The full set of entries below must be returned exactly as shown.

Records from a data source
——

/-- The undrained-night count at a close (R174). -/
def undrainedAfter (count : Nat) : NightResult → Nat
  | .success => 0
  | .none => count
  | _ => min (count + 1) Config.maxUndrained

/-- The station enters CLOSED (R159, R170, R173, R174): the Journal ends any batch, and FAILED raises NIGHT_FAILED. -/
def State.nightClose (s : State) (r : NightResult) : State :=
  let s1 := (s.onNight fun n =>
    { n.leaveExchange with state := .closed, result := r, undrained := undrainedAfter n.undrained r }).endOwnerBatch
  if r = .failed then s1.raise .nightFailed else s1

/-! ## Joining the queues (R129, R142, R169) -/

def NightItem.isJput : NightItem → Bool
  | .jput .. => true
  | .batchReq _ => false

/-- What follows the joining of one message: the last BATCH_REQ starts the stall wait of PRICES (R167), the last JPUT the taken
wait (R166). A message of an exchange that has ended starts neither. -/
def Night.joined (n : Night) (now : Nat) (x : NightItem) (rest : List NightItem) : Night :=
  match x with
  | .batchReq _ =>
    if n.state = .exchanging && n.stage = some .prices && n.pricesEnding.isNone && rest.all NightItem.isJput then
      { n with stallUntil := some (now + Config.stallWait) }
    else n
  | .jput .. =>
    match n.batch with
    | none => n
    | some b =>
      if b.phase = .putting && rest.all (fun y => !y.isJput) then
        { n with batch := some { b with phase := .awaiting (now + Config.takenWait) } }
      else n

/-- Messages of the Night Exchange join the NIGHT queue in order, each whole, as places free (R127, R129). -/
def State.joinNight : List NightItem → State → State
  | [], s => s.onNight fun n => { n with waiting := [] }
  | x :: rest, s =>
    if s.router.nightQueue.length + x.parts.length ≤ Config.nightPlaces then
      State.joinNight rest
        ((s.onRouter fun r => { r with nightQueue := r.nightQueue ++ x.parts }).onNight fun n => n.joined s.now x rest)
    else s.onNight fun n => { n with waiting := x :: rest }

/-- The counts of the report are set to 0 (R143, R156). -/
def State.zeroCounts (s : State) : State :=
  (s.onRouter fun r => { r with unknownAnswers := 0, guestDropped := 0, notesLost := 0, malformed := 0 }).onGuest fun g =>
    { g with refused := 0, policed := 0 }

/-- A NIGHT_REPORT has joined (R169): the counts are 0, and where it is the report of the stage under way, the last of those that
wait, the night closes. -/
def State.reportJoined (s : State) (r : Report) (rest : List Report) : State :=
  let s1 := ((s.onRouter fun q => { q with serviceQueue := q.serviceQueue ++ r.parts }).zeroCounts).onNight fun n =>
    { n with reports := rest }
  if rest.isEmpty && s1.night.state = .exchanging && s1.night.stage = some .report then
    (s1.produceNight (.closed r.result)).nightClose r.result
  else s1

/-- NIGHT_REPORTs join the SERVICE queue in order, each whole, behind the note backlog (R129, R169). -/
def State.joinReports : List Report → State → State
  | [], s => s
  | r :: rest, s =>
    if s.router.backlog.isEmpty && s.router.serviceQueue.length + r.parts.length ≤ Config.servicePlaces then
      State.joinReports rest (s.reportJoined r rest)
    else s

/-- Everything that waits for places joins where it can. -/
def State.joinAll (s : State) : State :=
  let s1 := (State.joinNight s.night.waiting s).onRouter fun r => joinBacklog Config.backlogPlaces r
  State.joinReports s1.night.reports s1

/-- Producers join, the scheduler acts, and what it freed is taken up again (R129, R131). -/
def State.pump (s : State) : State := s.joinAll.schedule.joinAll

——

◆ Written answer ◆
/-- The undrained-night count at a close (R174). -/
def undrainedAfter (count : Nat) : NightResult → Nat
  | .success => 0
  | .none => count
  | _ => min (count + 1) Config.maxUndrained

/-- The station enters CLOSED (R159, R170, R173, R174): the Journal ends any batch, and FAILED raises NIGHT_FAILED. -/
def State.nightClose (s : State) (r : NightResult) : State :=
  let s1 := (s.onNight fun n =>
    { n.leaveExchange with state := .closed, result := r, undrained := undrainedAfter n.undrained r }).endOwnerBatch
  if r = .failed then s1.raise .nightFailed else s1

/-! ## Joining the queues (R129, R142, R169) -/

def NightItem.isJput : NightItem → Bool
  | .jput .. => true
  | .batchReq _ => false

/-- What follows the joining of one message: the last BATCH_REQ starts the stall wait of PRICES (R167), the last JPUT the taken
wait (R166). A message of an exchange that has ended starts neither. -/
def Night.joined (n : Night) (now : Nat) (x : NightItem) (rest : List NightItem) : Night :=
  match x with
  | .batchReq _ =>
    if n.state = .exchanging && n.stage = some .prices && n.pricesEnding.isNone && rest.all NightItem.isJput then
      { n with stallUntil := some (now + Config.stallWait) }
    else n
  | .jput .. =>
    match n.batch with
    | none => n
    | some b =>
      if b.phase = .putting && rest.all (fun y => !y.isJput) then
        { n with batch := some { b with phase := .awaiting (now + Config.takenWait) } }
      else n

/-- Messages of the Night Exchange join the NIGHT queue in order, each whole, as places free (R127, R129). -/
def State.joinNight : List NightItem → State → State
  | [], s => s.onNight fun n => { n with waiting := [] }
  | x :: rest, s =>
    if s.router.nightQueue.length + x.parts.length ≤ Config.nightPlaces then
      State.joinNight rest
        ((s.onRouter fun r => { r with nightQueue := r.nightQueue ++ x.parts }).onNight fun n => n.joined s.now x rest)
    else s.onNight fun n => { n with waiting := x :: rest }

/-- The counts of the report are set to 0 (R143, R156). -/
def State.zeroCounts (s : State) : State :=
  (s.onRouter fun r => { r with unknownAnswers := 0, guestDropped := 0, notesLost := 0, malformed := 0 }).onGuest fun g =>
    { g with refused := 0, policed := 0 }

/-- A NIGHT_REPORT has joined (R169): the counts are 0, and where it is the report of the stage under way, the last of those that
wait, the night closes. -/
def State.reportJoined (s : State) (r : Report) (rest : List Report) : State :=
  let s1 := ((s.onRouter fun q => { q with serviceQueue := q.serviceQueue ++ r.parts }).zeroCounts).onNight fun n =>
    { n with reports := rest }
  if rest.isEmpty && s1.night.state = .exchanging && s1.night.stage = some .report then
    (s1.produceNight (.closed r.result)).nightClose r.result
  else s1

/-- NIGHT_REPORTs join the SERVICE queue in order, each whole, behind the note backlog (R129, R169). -/
def State.joinReports : List Report → State → State
  | [], s => s
  | r :: rest, s =>
    if s.router.backlog.isEmpty && s.router.serviceQueue.length + r.parts.length ≤ Config.servicePlaces then
      State.joinReports rest (s.reportJoined r rest)
    else s

/-- Everything that waits for places joins where it can. -/
def State.joinAll (s : State) : State :=
  let s1 := (State.joinNight s.night.waiting s).onRouter fun r => joinBacklog Config.backlogPlaces r
  State.joinReports s1.night.reports s1

/-- Producers join, the scheduler acts, and what it freed is taken up again (R129, R131). -/
def State.pump (s : State) : State := s.joinAll.schedule.joinAll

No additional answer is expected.